Take the material below and output exactly the run of lines from the one containing "(Table 6-3). -/" down to the one containing "rw [getD_zero, getD_zero] at hps", with both included.

▶ _Data supplied_:
# # #

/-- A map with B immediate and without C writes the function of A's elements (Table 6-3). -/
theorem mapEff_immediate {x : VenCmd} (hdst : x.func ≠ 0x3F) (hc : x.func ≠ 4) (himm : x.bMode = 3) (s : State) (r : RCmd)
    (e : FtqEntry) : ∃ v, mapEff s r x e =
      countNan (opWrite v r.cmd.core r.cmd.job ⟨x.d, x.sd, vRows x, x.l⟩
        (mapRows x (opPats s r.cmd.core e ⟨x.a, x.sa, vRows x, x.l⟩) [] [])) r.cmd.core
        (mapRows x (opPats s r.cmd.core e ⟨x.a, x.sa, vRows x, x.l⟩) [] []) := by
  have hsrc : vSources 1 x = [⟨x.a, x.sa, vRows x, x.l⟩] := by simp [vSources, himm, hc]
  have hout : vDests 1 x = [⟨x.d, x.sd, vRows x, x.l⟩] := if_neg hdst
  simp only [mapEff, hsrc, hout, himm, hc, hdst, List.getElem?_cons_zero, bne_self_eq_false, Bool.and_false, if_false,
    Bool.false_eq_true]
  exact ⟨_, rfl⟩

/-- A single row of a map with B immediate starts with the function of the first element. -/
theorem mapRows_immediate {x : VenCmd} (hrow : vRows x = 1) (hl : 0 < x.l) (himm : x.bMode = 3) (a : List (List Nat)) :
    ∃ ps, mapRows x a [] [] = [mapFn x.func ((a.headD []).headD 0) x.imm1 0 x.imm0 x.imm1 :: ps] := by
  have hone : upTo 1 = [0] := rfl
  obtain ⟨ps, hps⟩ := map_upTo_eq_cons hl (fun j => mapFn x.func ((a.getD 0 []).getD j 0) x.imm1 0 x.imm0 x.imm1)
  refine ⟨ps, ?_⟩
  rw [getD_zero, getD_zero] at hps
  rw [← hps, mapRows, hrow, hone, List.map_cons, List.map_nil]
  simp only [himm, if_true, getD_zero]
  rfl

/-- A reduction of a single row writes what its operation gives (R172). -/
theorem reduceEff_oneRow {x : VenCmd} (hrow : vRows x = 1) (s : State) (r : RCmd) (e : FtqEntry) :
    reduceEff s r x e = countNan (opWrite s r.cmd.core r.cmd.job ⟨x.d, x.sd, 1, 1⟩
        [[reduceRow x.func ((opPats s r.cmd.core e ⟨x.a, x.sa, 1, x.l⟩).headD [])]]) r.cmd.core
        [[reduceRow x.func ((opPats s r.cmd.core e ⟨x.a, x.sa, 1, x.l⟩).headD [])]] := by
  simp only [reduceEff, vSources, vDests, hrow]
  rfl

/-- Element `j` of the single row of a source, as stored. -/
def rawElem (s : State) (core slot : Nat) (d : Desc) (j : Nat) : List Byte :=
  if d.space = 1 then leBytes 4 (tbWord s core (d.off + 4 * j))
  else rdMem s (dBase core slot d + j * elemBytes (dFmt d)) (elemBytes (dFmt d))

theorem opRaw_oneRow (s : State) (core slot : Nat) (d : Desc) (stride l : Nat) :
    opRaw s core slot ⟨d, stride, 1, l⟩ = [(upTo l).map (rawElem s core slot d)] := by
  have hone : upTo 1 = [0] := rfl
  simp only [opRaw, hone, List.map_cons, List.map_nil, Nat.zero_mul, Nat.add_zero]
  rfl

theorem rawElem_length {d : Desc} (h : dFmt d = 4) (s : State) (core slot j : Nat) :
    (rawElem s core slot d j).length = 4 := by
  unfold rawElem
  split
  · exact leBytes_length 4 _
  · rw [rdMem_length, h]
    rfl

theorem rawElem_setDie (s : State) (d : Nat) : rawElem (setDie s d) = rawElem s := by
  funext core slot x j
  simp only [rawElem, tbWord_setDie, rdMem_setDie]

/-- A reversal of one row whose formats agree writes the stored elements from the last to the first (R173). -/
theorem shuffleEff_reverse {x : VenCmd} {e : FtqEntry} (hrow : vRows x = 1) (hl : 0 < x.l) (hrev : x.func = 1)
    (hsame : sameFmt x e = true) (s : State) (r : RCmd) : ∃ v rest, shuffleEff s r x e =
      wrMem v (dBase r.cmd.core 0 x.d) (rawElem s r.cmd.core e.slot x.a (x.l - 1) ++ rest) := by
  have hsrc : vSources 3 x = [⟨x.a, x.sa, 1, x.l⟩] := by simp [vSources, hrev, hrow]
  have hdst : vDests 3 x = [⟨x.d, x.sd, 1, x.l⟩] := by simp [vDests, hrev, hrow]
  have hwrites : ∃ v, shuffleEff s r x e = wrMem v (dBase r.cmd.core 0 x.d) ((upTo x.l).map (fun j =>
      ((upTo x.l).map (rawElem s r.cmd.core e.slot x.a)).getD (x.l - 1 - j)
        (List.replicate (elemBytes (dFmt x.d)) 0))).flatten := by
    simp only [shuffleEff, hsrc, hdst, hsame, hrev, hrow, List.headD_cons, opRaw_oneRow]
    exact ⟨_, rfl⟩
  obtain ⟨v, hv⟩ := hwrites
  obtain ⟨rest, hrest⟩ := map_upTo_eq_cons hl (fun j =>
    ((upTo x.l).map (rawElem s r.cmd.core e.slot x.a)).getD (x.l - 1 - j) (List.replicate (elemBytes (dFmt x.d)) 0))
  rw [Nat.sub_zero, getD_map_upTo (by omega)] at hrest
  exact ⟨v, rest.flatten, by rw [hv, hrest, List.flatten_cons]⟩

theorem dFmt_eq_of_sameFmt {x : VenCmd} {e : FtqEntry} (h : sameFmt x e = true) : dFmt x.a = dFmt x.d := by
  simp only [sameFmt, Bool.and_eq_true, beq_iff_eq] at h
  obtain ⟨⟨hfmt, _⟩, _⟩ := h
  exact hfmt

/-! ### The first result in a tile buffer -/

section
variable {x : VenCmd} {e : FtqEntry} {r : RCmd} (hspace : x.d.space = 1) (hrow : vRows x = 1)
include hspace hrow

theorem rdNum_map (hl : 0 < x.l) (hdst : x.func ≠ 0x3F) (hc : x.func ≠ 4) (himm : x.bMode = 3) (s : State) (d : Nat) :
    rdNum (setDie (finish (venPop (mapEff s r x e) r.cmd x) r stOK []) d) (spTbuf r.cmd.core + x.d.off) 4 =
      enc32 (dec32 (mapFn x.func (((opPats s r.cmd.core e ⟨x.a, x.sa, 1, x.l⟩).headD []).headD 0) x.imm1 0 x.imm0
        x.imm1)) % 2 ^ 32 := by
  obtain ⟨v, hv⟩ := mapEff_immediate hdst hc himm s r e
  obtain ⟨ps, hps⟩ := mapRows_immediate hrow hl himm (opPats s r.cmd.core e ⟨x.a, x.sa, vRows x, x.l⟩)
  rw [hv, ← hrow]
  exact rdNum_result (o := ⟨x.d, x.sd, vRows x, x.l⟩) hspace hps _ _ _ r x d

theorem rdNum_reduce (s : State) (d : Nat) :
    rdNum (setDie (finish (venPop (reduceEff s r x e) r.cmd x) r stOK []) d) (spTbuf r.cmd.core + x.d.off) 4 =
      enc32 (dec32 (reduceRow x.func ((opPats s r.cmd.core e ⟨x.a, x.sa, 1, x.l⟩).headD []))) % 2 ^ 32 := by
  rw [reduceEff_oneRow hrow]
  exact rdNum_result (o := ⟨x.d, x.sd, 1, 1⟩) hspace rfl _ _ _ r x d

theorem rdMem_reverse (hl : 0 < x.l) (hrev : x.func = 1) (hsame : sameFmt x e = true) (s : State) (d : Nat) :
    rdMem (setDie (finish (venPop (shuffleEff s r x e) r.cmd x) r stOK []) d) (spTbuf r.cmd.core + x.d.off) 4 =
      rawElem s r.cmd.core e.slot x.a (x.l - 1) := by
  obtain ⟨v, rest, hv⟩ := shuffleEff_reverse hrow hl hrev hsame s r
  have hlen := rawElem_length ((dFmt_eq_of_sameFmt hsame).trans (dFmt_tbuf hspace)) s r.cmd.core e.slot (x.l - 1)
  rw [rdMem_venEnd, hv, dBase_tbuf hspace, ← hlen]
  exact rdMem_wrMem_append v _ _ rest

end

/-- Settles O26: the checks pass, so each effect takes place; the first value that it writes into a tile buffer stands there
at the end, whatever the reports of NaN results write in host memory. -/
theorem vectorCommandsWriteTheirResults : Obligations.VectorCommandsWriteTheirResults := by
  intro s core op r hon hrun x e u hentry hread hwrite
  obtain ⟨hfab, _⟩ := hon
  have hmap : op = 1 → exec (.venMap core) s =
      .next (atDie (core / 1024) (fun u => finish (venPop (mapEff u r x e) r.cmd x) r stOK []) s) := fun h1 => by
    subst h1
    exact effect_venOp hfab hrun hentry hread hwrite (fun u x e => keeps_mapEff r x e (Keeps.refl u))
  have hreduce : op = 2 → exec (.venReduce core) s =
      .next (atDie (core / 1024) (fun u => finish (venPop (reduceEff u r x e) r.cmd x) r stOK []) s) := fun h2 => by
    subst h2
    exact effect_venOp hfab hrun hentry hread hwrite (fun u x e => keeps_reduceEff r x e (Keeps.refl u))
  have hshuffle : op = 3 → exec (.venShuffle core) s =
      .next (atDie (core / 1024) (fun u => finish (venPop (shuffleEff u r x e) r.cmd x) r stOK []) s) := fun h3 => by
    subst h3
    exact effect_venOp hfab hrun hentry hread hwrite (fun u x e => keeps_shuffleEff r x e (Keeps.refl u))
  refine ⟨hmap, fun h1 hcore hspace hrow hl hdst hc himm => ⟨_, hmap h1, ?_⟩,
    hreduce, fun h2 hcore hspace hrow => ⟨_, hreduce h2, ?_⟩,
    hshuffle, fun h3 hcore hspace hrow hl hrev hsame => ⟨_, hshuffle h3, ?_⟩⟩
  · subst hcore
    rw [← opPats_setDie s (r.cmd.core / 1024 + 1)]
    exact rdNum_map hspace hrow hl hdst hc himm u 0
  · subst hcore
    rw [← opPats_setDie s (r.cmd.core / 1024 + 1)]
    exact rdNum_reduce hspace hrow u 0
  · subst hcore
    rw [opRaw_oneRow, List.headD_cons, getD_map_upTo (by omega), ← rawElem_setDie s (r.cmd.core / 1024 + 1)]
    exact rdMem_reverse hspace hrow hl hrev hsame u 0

# # #

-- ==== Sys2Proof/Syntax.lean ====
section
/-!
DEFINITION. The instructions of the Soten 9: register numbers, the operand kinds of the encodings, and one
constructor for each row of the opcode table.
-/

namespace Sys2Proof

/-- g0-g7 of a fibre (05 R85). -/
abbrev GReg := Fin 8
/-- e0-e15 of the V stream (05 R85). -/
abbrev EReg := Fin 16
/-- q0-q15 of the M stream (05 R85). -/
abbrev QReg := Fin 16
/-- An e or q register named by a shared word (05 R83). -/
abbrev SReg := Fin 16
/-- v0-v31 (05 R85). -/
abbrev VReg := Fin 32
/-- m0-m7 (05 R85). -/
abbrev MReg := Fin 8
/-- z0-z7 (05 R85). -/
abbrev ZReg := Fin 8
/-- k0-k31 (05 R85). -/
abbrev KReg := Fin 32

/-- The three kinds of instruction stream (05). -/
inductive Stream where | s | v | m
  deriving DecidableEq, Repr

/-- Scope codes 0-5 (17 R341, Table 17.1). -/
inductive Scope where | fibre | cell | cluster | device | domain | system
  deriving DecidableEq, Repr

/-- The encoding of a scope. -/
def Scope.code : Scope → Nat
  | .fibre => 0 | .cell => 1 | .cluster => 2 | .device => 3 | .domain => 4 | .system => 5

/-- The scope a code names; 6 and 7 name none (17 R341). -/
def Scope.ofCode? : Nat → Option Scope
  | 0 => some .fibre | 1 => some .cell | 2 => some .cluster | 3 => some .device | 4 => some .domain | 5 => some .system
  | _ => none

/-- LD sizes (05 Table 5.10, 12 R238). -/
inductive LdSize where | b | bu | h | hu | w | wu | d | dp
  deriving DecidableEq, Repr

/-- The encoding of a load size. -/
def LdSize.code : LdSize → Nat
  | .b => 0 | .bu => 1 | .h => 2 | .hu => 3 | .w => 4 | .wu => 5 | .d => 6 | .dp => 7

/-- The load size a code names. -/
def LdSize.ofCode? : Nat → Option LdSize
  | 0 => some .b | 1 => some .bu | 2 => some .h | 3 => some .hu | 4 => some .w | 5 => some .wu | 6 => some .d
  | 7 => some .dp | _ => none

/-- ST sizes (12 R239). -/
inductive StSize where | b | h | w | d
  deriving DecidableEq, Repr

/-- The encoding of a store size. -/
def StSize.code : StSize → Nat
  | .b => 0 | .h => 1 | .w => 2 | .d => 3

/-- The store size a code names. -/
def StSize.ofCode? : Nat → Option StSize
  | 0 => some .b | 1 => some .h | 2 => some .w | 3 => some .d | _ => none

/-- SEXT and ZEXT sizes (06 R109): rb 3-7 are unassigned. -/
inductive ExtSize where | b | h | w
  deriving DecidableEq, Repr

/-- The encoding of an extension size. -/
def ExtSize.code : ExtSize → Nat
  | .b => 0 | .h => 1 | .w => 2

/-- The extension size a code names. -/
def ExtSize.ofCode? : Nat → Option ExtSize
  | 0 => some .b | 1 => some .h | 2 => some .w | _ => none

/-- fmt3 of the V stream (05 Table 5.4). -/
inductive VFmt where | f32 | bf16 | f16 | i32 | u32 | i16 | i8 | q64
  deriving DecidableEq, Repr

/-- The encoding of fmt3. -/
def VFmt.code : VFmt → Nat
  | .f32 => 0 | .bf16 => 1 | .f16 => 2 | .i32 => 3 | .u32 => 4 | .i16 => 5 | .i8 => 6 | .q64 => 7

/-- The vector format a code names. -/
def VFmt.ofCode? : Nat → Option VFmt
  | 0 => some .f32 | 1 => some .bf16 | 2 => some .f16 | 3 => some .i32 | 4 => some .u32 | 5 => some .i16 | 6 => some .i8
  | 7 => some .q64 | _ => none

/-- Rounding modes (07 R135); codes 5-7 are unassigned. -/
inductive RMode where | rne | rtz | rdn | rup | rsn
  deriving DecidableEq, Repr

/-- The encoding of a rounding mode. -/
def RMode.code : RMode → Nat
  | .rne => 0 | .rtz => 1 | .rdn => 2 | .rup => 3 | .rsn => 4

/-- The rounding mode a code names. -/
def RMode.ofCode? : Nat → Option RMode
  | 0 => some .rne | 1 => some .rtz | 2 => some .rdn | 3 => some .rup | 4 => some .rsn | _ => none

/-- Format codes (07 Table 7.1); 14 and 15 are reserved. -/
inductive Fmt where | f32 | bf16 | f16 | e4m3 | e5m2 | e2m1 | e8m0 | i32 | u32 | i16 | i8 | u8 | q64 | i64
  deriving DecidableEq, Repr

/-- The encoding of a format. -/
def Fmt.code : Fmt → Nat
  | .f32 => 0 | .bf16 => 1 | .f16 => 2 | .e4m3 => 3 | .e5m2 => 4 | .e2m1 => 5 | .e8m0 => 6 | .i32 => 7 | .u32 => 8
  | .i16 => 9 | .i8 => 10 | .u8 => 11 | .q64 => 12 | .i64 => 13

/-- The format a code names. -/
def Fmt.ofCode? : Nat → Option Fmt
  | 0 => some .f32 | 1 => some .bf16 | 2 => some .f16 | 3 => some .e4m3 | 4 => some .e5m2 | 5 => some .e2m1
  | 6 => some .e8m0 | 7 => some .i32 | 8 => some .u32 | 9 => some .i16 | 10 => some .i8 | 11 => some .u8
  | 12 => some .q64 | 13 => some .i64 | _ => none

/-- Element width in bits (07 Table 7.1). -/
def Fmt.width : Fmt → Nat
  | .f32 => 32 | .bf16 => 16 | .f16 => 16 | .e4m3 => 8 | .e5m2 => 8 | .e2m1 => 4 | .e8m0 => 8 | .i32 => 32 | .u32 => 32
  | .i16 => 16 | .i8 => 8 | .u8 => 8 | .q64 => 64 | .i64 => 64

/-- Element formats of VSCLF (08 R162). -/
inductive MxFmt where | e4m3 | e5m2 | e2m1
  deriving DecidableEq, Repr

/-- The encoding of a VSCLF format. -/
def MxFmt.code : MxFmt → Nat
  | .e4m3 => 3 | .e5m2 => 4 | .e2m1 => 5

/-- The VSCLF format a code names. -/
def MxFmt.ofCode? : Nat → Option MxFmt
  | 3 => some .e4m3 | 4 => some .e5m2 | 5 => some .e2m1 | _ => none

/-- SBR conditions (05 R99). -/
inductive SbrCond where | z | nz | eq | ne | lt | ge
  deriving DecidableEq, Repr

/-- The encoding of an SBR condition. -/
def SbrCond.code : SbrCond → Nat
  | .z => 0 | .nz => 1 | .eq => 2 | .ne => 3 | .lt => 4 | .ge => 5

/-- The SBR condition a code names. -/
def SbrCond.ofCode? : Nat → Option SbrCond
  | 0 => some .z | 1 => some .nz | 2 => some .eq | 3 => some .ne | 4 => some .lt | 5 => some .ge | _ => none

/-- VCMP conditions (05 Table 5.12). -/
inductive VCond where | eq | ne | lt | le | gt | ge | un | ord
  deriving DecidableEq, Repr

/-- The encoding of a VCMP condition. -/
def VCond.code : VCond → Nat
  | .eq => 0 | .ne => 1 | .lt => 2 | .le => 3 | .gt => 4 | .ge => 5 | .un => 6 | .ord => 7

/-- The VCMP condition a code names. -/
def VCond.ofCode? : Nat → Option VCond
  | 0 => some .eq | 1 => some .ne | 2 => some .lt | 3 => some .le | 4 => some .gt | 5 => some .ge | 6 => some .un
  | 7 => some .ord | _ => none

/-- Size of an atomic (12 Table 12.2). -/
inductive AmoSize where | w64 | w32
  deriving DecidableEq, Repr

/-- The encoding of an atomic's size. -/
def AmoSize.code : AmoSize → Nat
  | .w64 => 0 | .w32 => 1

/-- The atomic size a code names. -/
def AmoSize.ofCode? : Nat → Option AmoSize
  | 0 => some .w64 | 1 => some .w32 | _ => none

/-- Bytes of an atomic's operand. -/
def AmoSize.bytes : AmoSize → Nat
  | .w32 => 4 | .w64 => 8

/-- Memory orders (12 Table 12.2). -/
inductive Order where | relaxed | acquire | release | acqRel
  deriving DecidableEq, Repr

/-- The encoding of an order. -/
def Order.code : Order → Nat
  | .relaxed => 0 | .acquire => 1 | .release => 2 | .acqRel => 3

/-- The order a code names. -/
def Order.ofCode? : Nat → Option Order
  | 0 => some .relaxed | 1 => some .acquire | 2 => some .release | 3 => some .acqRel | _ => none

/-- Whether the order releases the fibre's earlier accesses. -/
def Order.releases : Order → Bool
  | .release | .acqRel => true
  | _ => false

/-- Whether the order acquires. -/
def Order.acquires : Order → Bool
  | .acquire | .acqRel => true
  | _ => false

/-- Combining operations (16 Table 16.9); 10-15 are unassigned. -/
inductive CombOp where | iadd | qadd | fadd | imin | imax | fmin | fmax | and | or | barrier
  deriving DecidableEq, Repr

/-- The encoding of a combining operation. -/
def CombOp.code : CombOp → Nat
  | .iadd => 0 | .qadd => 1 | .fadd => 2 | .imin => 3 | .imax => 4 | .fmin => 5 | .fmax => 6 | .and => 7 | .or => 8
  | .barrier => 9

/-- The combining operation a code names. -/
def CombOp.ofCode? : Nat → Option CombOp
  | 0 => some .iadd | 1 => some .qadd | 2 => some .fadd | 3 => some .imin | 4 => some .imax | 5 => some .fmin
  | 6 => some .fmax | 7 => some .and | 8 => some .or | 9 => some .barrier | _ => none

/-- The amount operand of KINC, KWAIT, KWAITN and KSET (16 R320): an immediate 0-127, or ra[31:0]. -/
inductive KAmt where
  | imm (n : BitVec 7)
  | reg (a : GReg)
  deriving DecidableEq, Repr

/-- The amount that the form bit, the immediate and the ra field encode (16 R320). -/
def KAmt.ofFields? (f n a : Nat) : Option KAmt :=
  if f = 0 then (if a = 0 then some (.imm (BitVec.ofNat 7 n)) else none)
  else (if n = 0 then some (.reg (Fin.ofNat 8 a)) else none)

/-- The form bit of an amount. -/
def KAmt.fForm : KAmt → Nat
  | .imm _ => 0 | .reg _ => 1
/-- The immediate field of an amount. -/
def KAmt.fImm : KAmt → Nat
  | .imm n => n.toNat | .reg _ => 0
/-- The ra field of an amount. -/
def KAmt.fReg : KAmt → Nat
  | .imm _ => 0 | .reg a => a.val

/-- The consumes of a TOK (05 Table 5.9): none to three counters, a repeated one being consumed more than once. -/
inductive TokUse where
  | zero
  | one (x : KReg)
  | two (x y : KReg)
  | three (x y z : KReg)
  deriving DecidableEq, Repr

# # #

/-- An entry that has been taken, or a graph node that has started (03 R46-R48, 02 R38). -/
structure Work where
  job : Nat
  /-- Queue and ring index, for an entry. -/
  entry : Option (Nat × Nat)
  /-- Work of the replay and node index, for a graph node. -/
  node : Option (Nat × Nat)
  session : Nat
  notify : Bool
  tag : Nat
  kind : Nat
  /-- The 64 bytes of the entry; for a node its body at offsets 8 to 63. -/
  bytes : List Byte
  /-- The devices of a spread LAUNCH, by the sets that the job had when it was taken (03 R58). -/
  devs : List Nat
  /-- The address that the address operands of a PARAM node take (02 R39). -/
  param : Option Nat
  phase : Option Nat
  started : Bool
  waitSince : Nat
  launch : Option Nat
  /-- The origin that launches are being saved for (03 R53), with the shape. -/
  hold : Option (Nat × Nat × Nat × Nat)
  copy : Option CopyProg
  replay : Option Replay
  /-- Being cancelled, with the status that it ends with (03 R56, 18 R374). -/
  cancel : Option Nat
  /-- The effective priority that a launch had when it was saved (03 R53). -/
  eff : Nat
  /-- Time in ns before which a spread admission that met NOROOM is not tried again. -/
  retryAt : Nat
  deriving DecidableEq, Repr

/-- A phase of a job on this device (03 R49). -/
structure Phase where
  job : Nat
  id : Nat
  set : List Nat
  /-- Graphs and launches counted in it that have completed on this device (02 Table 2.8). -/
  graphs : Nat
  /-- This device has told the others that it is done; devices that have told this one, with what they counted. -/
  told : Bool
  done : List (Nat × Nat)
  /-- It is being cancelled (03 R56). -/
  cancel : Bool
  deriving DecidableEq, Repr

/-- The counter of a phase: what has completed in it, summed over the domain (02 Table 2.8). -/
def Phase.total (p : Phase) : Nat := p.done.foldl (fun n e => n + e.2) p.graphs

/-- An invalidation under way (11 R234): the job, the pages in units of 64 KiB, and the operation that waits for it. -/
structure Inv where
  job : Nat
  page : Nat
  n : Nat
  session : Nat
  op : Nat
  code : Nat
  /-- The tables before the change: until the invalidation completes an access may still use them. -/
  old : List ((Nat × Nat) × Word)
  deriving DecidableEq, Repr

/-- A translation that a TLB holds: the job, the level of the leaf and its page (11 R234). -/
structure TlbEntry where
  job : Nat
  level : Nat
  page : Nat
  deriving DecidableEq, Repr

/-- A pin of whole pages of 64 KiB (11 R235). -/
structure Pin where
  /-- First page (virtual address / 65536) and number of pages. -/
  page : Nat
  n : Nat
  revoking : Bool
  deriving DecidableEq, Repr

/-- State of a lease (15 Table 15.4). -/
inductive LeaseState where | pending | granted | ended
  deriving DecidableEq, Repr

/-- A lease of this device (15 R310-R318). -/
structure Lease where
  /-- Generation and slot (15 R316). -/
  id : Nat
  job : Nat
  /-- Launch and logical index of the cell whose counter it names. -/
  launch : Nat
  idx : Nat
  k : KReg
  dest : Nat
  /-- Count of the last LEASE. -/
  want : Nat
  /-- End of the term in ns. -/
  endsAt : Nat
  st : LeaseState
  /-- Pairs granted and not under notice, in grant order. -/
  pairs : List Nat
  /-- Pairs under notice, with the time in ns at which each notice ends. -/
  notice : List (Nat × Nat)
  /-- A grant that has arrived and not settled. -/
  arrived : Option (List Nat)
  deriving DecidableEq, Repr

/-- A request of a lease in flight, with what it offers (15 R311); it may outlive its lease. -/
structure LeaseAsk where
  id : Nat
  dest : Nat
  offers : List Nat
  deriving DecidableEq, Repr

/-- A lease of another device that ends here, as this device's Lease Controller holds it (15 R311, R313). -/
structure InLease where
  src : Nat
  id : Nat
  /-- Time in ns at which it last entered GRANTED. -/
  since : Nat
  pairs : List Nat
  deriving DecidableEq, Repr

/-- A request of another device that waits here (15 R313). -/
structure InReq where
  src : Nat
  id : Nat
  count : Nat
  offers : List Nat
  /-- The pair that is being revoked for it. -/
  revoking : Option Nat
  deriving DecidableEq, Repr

# # #

▶ _Your solution_:
/-- A map with B immediate and without C writes the function of A's elements (Table 6-3). -/
theorem mapEff_immediate {x : VenCmd} (hdst : x.func ≠ 0x3F) (hc : x.func ≠ 4) (himm : x.bMode = 3) (s : State) (r : RCmd)
    (e : FtqEntry) : ∃ v, mapEff s r x e =
      countNan (opWrite v r.cmd.core r.cmd.job ⟨x.d, x.sd, vRows x, x.l⟩
        (mapRows x (opPats s r.cmd.core e ⟨x.a, x.sa, vRows x, x.l⟩) [] [])) r.cmd.core
        (mapRows x (opPats s r.cmd.core e ⟨x.a, x.sa, vRows x, x.l⟩) [] []) := by
  have hsrc : vSources 1 x = [⟨x.a, x.sa, vRows x, x.l⟩] := by simp [vSources, himm, hc]
  have hout : vDests 1 x = [⟨x.d, x.sd, vRows x, x.l⟩] := if_neg hdst
  simp only [mapEff, hsrc, hout, himm, hc, hdst, List.getElem?_cons_zero, bne_self_eq_false, Bool.and_false, if_false,
    Bool.false_eq_true]
  exact ⟨_, rfl⟩

/-- A single row of a map with B immediate starts with the function of the first element. -/
theorem mapRows_immediate {x : VenCmd} (hrow : vRows x = 1) (hl : 0 < x.l) (himm : x.bMode = 3) (a : List (List Nat)) :
    ∃ ps, mapRows x a [] [] = [mapFn x.func ((a.headD []).headD 0) x.imm1 0 x.imm0 x.imm1 :: ps] := by
  have hone : upTo 1 = [0] := rfl
  obtain ⟨ps, hps⟩ := map_upTo_eq_cons hl (fun j => mapFn x.func ((a.getD 0 []).getD j 0) x.imm1 0 x.imm0 x.imm1)
  refine ⟨ps, ?_⟩
  rw [getD_zero, getD_zero] at hps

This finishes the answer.